Closed Pound got my Target, Euro sell s Still open,
i will Sell Again because USDX is Down word Momentum in smaller charts so 20 pips retrace is very easy for Pound.. it may not, but that is enough pips for me,
https://www.myfxbook.com/members/Pip...eralgo/9935613
Bottom line, we have a revised likelihood of only a mild recession in the UK and Europe coupled with no recession at all in the US. But inflation is higher over there and the BoE and ECB are playing catch-up with the Fed. They are still hiking, and by the bigger 50 bp than the Fed’s newly measly 25 bp. The FX market wants to buy sterling and euros. Separately, the BoJ might be changing its tune next week and pressure against the 10-year is already driving the yen.
We agree with the yen story, but the UK/eurozone story is excessively optimistic. It neglects the war, for example, not to mention the relatively stronger capability of unions to get wage-push inflation and their relatively higher starting point.

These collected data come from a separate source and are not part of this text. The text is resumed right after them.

-- ==== Sys2Proof/Machine/RegWrite.lean ====
section
/-!
DEFINITION. A write of one register by its tables: access types (R11), LOCK and idleness (R34), ranges (R54), and the registers
of the common header and common control (R29–R33, R43).
-/
namespace Sys2Proof.Machine

/-! ## Ranges (R54) -/

/-- A range that names another field of its word. -/
def RangeSpec.relative : RangeSpec → Bool
  | .above _ _ => true
  | .aboveSigned _ _ => true
  | _ => false

/-- Whether the field at bit `lo`, of width `w`, of word `v` lies in its range. -/
def RangeSpec.holds (r : RangeSpec) (lo w v : Nat) : Bool :=
  let x := bitsOf v lo w
  match r with
  | .u a b => decide (a ≤ x) && decide (x ≤ b)
  | .s a b => decide (a ≤ toSigned w x) && decide (toSigned w x ≤ b)
  | .oneOf l => l.contains x
  | .above l2 w2 => decide (bitsOf v l2 w2 < x)
  | .aboveSigned l2 w2 => decide (toSigned w2 (bitsOf v l2 w2) < toSigned w x)
  | .deadTime => if bitAt v 15 then decide (x ≤ 4000) else decide (x ≤ 1024)

/-- Bits `lo` to `lo + w − 1` as a mask. -/
def maskOf (lo w : Nat) : Nat := (2 ^ w - 1) <<< lo

/-- Word `a` on the bits of `mask` and word `b` on the others. -/
def merge (mask a b : Nat) : Nat := (a &&& mask) ||| (b &&& (0xFFFFFFFF - (mask &&& 0xFFFFFFFF)))

/-- Bits of EVENT that a page of a kind has, beside bits 2:0. -/
def PageKind.eventBits : PageKind → Nat
  | .sys => 0x700 | .keyrack => 0 | .pinmux => 0x100 | .clk => 0x700 | .supply => 0x1F00 | .path => 0xFF00
  | .seq => 0xF00 | .cellar => 0x700 | .rtc => 0x7F00 | .fault => 0x3F00 | .scaolo => 0x700 | .otp => 0x700
  | .rompatch => 0 | .secboot => 0x700 | .debug => 0x700 | .mram => 0x1F00 | .dom => 0xF00 | .timebase => 0x7FF00
  | .proof => 0x700 | .galley => 0xFFFF7F00 | .chg => 0x1FF00 | .gauge => 0x7FF00 | .disch => 0xF00 | .monadc => 0x300
  | .bin => 0xF00 | .openwire => 0xF00 | .cal => 0 | .intc => 0x300 | .hostport => 0x300 | .t1s => 0xF00 | .can => 0xF00
  | .conv => 0x1FFFF00 | .check => 0x700 | .tile => 0x1FF00 | .adc => 0x1F00 | .mbox => 0xE00 | .ring => 0x1F00

namespace Dev

/-- STATUS.IDLE of a page, by the rule of its chapter; 1 where no rule says otherwise (R30). -/
def idle (d : Dev) (k : PageKind) (i : Nat) : Bool :=
  let off := !d.flag (pg k i) F.HDR.CTRL_ENABLE
  match k with
  | .timebase => d.tbActive == 0
  | .tile => decide (d.tstate i ≤ 1)
  | .conv => decide (d.gstate i ≤ 1)
  | .galley => off || d.tbActive == 0
  | .adc => off
  | .bin => off
  | .ring => off
  | .check => off
  | .can => off
  | .t1s => off
  | .chg => d.cstate == 0
  | .gauge => d.fld (pg .gauge) F.GAUGE.STATUS_GSTATE == 0
  | .supply => (List.range 9).all (fun n => !d.regOn n)
  | .path => false
  | .monadc => false
  | .scaolo => false
  | .seq => d.phase == 0 || decide (8 ≤ d.phase)
  | .dom => d.domState i == 0
  | .otp => !d.flag (pg .otp) F.OTP.CMD_STATUS_BUSY
  | .mbox => d.mbState i == 0
  | .mram => d.mram.job == .none
  | _ => true

/-! ## A write by the register's table -/

/-- What a write of the register `r`, which reads `old`, leaves in it, whether a field is out of range, and whether a held field would
have changed: locked RWL and busy RWI fields keep their values, and so does a field whose written value lies outside its range,
where a range that names another field takes that field as the write leaves it; `extra` names further fields (lowest bit, width)
that another register's value puts outside their range (R34, R54). -/
def tableValue (r : RegDesc) (locked idle : Bool) (extra : List (Nat × Nat)) (old n : Nat) : Nat × Bool × Bool :=
  let held := (if locked then r.rwl else 0) ||| (if idle then 0 else r.rwi)
  let free := (r.rw ||| r.rwl ||| r.rwi) &&& (0xFFFFFFFF - (held &&& 0xFFFFFFFF))
  let v := merge free n old
  let keep := fun (v : Nat) (f : Nat × Nat) => setBits v f.1 f.2 (bitsOf old f.1 f.2)
  let out := fun (rel : Bool) (v : Nat) => (((r.ranges.filter (fun f => f.spec.relative == rel && !f.spec.holds f.lo f.w v)).map
    (fun f => (f.lo, f.w))) ++ (if rel then [] else extra)).filter (fun f => free &&& maskOf f.1 f.2 != 0)
  let bad := out false v
  let v := bad.foldl keep v
  let worse := out true v
  let v := worse.foldl keep v
  (v - (v &&& (n &&& r.w1c)), !(bad.isEmpty && worse.isEmpty), ((n ^^^ old) &&& held) != 0)

/-- A write of the register `r` at `ofs` of page `p`, with EVENT.RANGE and the refusal of R34. -/
def tableWrite (d : Dev) (m : Master) (k : PageKind) (p ofs : Nat) (r : RegDesc) (idle : Bool) (extra : List (Nat × Nat))
    (w : Word) : Dev :=
  let bank := if r.banked then m.cls else 0
  let x := tableValue r (d.lockSet p) idle extra (d.reg p ofs bank).toNat w.toNat
  let d := d.setReg p ofs (BitVec.ofNat 32 x.1) bank
  let d := if x.2.1 then (match k.rangeBit with | some b => d.event p ⟨R.HDR.EVENT, b, 1⟩ | none => d) else d
  if x.2.2 then d.refuse m p ofs else d

/-! ## Header -/

/-- The source that is raised with an EVENT bit, and its detail (R33). -/
def eventSource (d : Dev) (k : PageKind) (b : Nat) : Option Nat :=
  match k, b with
  | .timebase, 9 => some B.TIMEBASE.TB_LOSS
  | .timebase, 10 => some (if d.tbActive = 2 then B.TIMEBASE.TB_MASTER_JUMP else B.TIMEBASE.TB_JUMP)
  | .timebase, 17 => some B.TIMEBASE.TB_SYNC
  | .supply, 9 => some B.SUPPLY.REG_LATCH
  | .supply, 10 => some B.SUPPLY.REG_SYNC
  | .path, 13 => some B.PATH.REL_FAULT
  | .clk, 9 => some B.CLK.CLK_XTAL
  | .galley, 14 => some B.GALLEY.GAL_DROP
  | .gauge, 8 => some B.GAUGE.GAUGE_DRIFT
  | .can, 10 => some B.CAN.CAN_BUSOFF
  | .mbox, 10 => some B.MBOX.MBOX_LOCK
  | .otp, 9 => some B.OTP.OTP_WEAK
  | .debug, 9 => some B.DEBUG.DBG_TOKEN
  | .openwire, 9 => some B.OPENWIRE.OW_DETECT
  | .seq, 8 => some B.SEQ.SEQ_MARK
  | .keyrack, 0 => none
  | _, _ => none

/-- EVENT_SET (R33): refused in RUN; each bit sets as if its event had occurred, with its fault source. -/
def eventSet (d : Dev) (m : Master) (k : PageKind) (i : Nat) (w : Word) : Dev :=
  let p := pg k i
  if d.state = 4 then d.refuse m p R.HDR.EVENT_SET
  else
    let bits := w.toNat &&& (k.eventBits ||| 7)
    let d := d.setReg p R.HDR.EVENT (d.reg p R.HDR.EVENT ||| BitVec.ofNat 32 bits)
    d.each (numbers 32 (bitAt bits)) (fun d b =>
      match d.eventSource k b with
      | some s => d.raise k i s
      | none => d)

/-- A W1C write of FAULT (R32): a bit whose condition still holds sets again, as a repeat; what the cleared bits held is let
go. -/
def faultClear (d : Dev) (k : PageKind) (i : Nat) (w : Word) : Dev :=
  let p := pg k i
  let old := d.reg p R.HDR.FAULT
  let gone := (old &&& w).toNat
  let d := d.setReg p R.HDR.FAULT (old &&& ~~~w)
  let d := d.each (numbers 32 (bitAt gone)) (fun d b =>
    let s := srcNo k i b
    if d.active s then d.refault k i b ((d.fc.causes.lookup s).getD (causeWord b 0)) else d)
  match k with
  | .tile => d.tileFaultCleared i
  | .dom => d.domFaultCleared i
  | .disch => d.dischSettle
  | _ => d

/-- Registers that show what the device is doing, or hold what a rule of its own sets and clears, rather than keep a setting or a
result: SOFT_RESET leaves them (R30; log entry 24). -/
def softLive (k : PageKind) (ofs : Nat) : Bool :=
  match k with
  | .sys => [R.SYS.PAIR_STATUS, R.SYS.COMPAT, R.SYS.SEC_CFG, R.SYS.SRAM_SEC_LO, R.SYS.SRAM_SEC_HI].contains ofs
  | .clk => ofs == R.CLK.CLK_STATUS
  | .supply => ofs == R.SUPPLY.REG_STATUS
  | .timebase => ofs == R.TIMEBASE.FOLIO || ofs == R.TIMEBASE.FOLIO_EPOCH
  | .fault => ofs == R.FAULT.ACTIVE
  | .otp => ofs == R.OTP.SLOCK
  | .cal => ofs == R.CAL.FACTORY
  | .conv => ofs == R.CONV.PROT_STATUS
  | .rompatch => [R.ROMPATCH.PATCH_STATUS, R.ROMPATCH.USED_LO, R.ROMPATCH.USED_HI].contains ofs
  | .secboot => [R.SECBOOT.BOOT_STATUS, R.SECBOOT.BOOT_CFG, R.SECBOOT.IMAGE_INFO, R.SECBOOT.IMAGE_DIGEST, R.SECBOOT.SESS_STATUS,
      R.SECBOOT.SESS_NONCE].contains ofs
  | .debug => ofs == R.DEBUG.DBG_STATUS || ofs == R.DEBUG.NONCE
  | _ => false

/-- The block beside its registers after a SOFT_RESET. -/
def softBlock (d : Dev) (k : PageKind) (i : Nat) : Dev :=
  match k with
  | .timebase => { d with tb := { started := d.tb.started, phi := d.tb.phi, fmHeld := d.tb.fmHeld, fmDead := d.tb.fmDead } }
  | .clk => d.setFlag (pg .clk) F.CLK.CLK_CFG_EXT (bitAt (d.otpCell 0x111).toNat 0)
  | .supply => d.setFlag (pg .supply) F.SUPPLY.CFG_PAIR (bitAt (d.otpCell 0x111).toNat 1)
  | .proof => { d with proof := {} }
  | .galley => { d with gal := {} }
  | .chg => { d with chg := {} }
  | .bin => { d with bin := Vector.replicate 64 {} }
  | .intc => { d with comp := { d.comp with stack := vmod d.comp.stack i (fun _ => []) } }
  | .t1s => { d with net := vmod d.net 2 (fun _ => {}) }
  | .can => { d with net := vmod d.net i (fun _ => {}) }
  | .conv =>
    let p := pg .conv i
    (d.modConv i (fun c => { cleanRun := c.cleanRun })).setReg p R.CONV.PROT_STATUS (d.reg p R.CONV.PROT_STATUS &&& 0xFFFFF#32)
  | .check => { d with check := vmod d.check i (fun _ => {}) }
  | .tile =>
    let d := d.each [F.TILE.STATUS_CAL_VALID, F.TILE.STATUS_TRIM_SAT, F.TILE.STATUS_CMPA_OUT, F.TILE.STATUS_CMPB_OUT]
      (fun d f => d.setFlag (pg .tile i) f false)
    d.modTile i (fun t => { start := t.start, want := t.want, killSafe := t.killSafe, killOut := t.killOut })
  | .adc => d.modAdc i (fun _ => {})
  | .ring => d.modRing i (fun _ => {})
  | .mram => { d with mram := {} }
  | .fault => { d with fc := { d.fc with sevCopy := if d.lockSet (pg .fault) then d.fc.sevCopy else [] } }
  | _ => d

/-- SOFT_RESET (R30): the block-specific registers return to their reset values; fields frozen by LOCK and registers that
survive a device reset stay, and so do those of `softLive`. FOLIO is one of them: only a device reset takes it back (R50, R12). -/
def softReset (d : Dev) (k : PageKind) (i : Nat) : Dev :=
  let p := pg k i
  let keys := (d.regs.map (·.1)).filter (fun key =>
    decide ((key % 0x100000) / 0x1000 = p) && decide (0x100 ≤ key % 0x1000) && decide (key % 0x1000 < 0x800))
  let d := d.each keys (fun d key =>
    match descOf k (key % 0x1000) with
    | none => d
    | some r =>
      if r.keep ≠ .dev ∨ softLive k r.ofs then d
      else
        let old := (d.reg p (key % 0x1000) (key / 0x100000)).toNat
        let mask := if d.lockSet p then 0xFFFFFFFF - (0xFFFFFFFF &&& r.rwl) else 0xFFFFFFFF
        d.setReg p (key % 0x1000) (BitVec.ofNat 32 (merge mask (resetNat p (key % 0x1000)) old)) (key / 0x100000))
  d.softBlock k i

/-- Whether every tile that a group binds is claimed by the owner of the group's key (R139). -/
def convKeys (d : Dev) (g : Nat) : Bool :=
  (d.boundSlots g).all (fun s => d.keyTag (0x100 + d.slotTile g s) == d.keyTag (0x148 + g))

end Dev
end Sys2Proof.Machine
end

Take a look at the weekly euro/dollar chart. The Schaff cycle indicator is already topping out, implying the max gain for the euro is 1.0942 (the 50% retracement) or 1.1272 (the 62%). Yes, the dollar got seriously overbought last year. But for good reasons, and those reasons can return. By mid-year, the US will still have decent growth, still-falling inflation and the highest rates anywhere. In the absence of a crisis, risk-on can still drag it down, but the minute some serious risk appears–N. Korea, Russia’s nuclear, climate crisis or an unknown unknown, the dollar becomes not only the safe haven, but a darn good one.
"A smart man makes a mistake, learns from it, and never makes that mistake again. But a wise man finds a smart man and learns from him how to avoid the mistake altogether"--Roy H Williams
i will Sell Again because USDX is Down word Momentum in smaller charts so 20 pips retrace is very easy for Pound.. it may not, but that is enough pips for me,
https://www.myfxbook.com/members/Pip...eralgo/9935613
Bottom line, we have a revised likelihood of only a mild recession in the UK and Europe coupled with no recession at all in the US. But inflation is higher over there and the BoE and ECB are playing catch-up with the Fed. They are still hiking, and by the bigger 50 bp than the Fed’s newly measly 25 bp. The FX market wants to buy sterling and euros. Separately, the BoJ might be changing its tune next week and pressure against the 10-year is already driving the yen.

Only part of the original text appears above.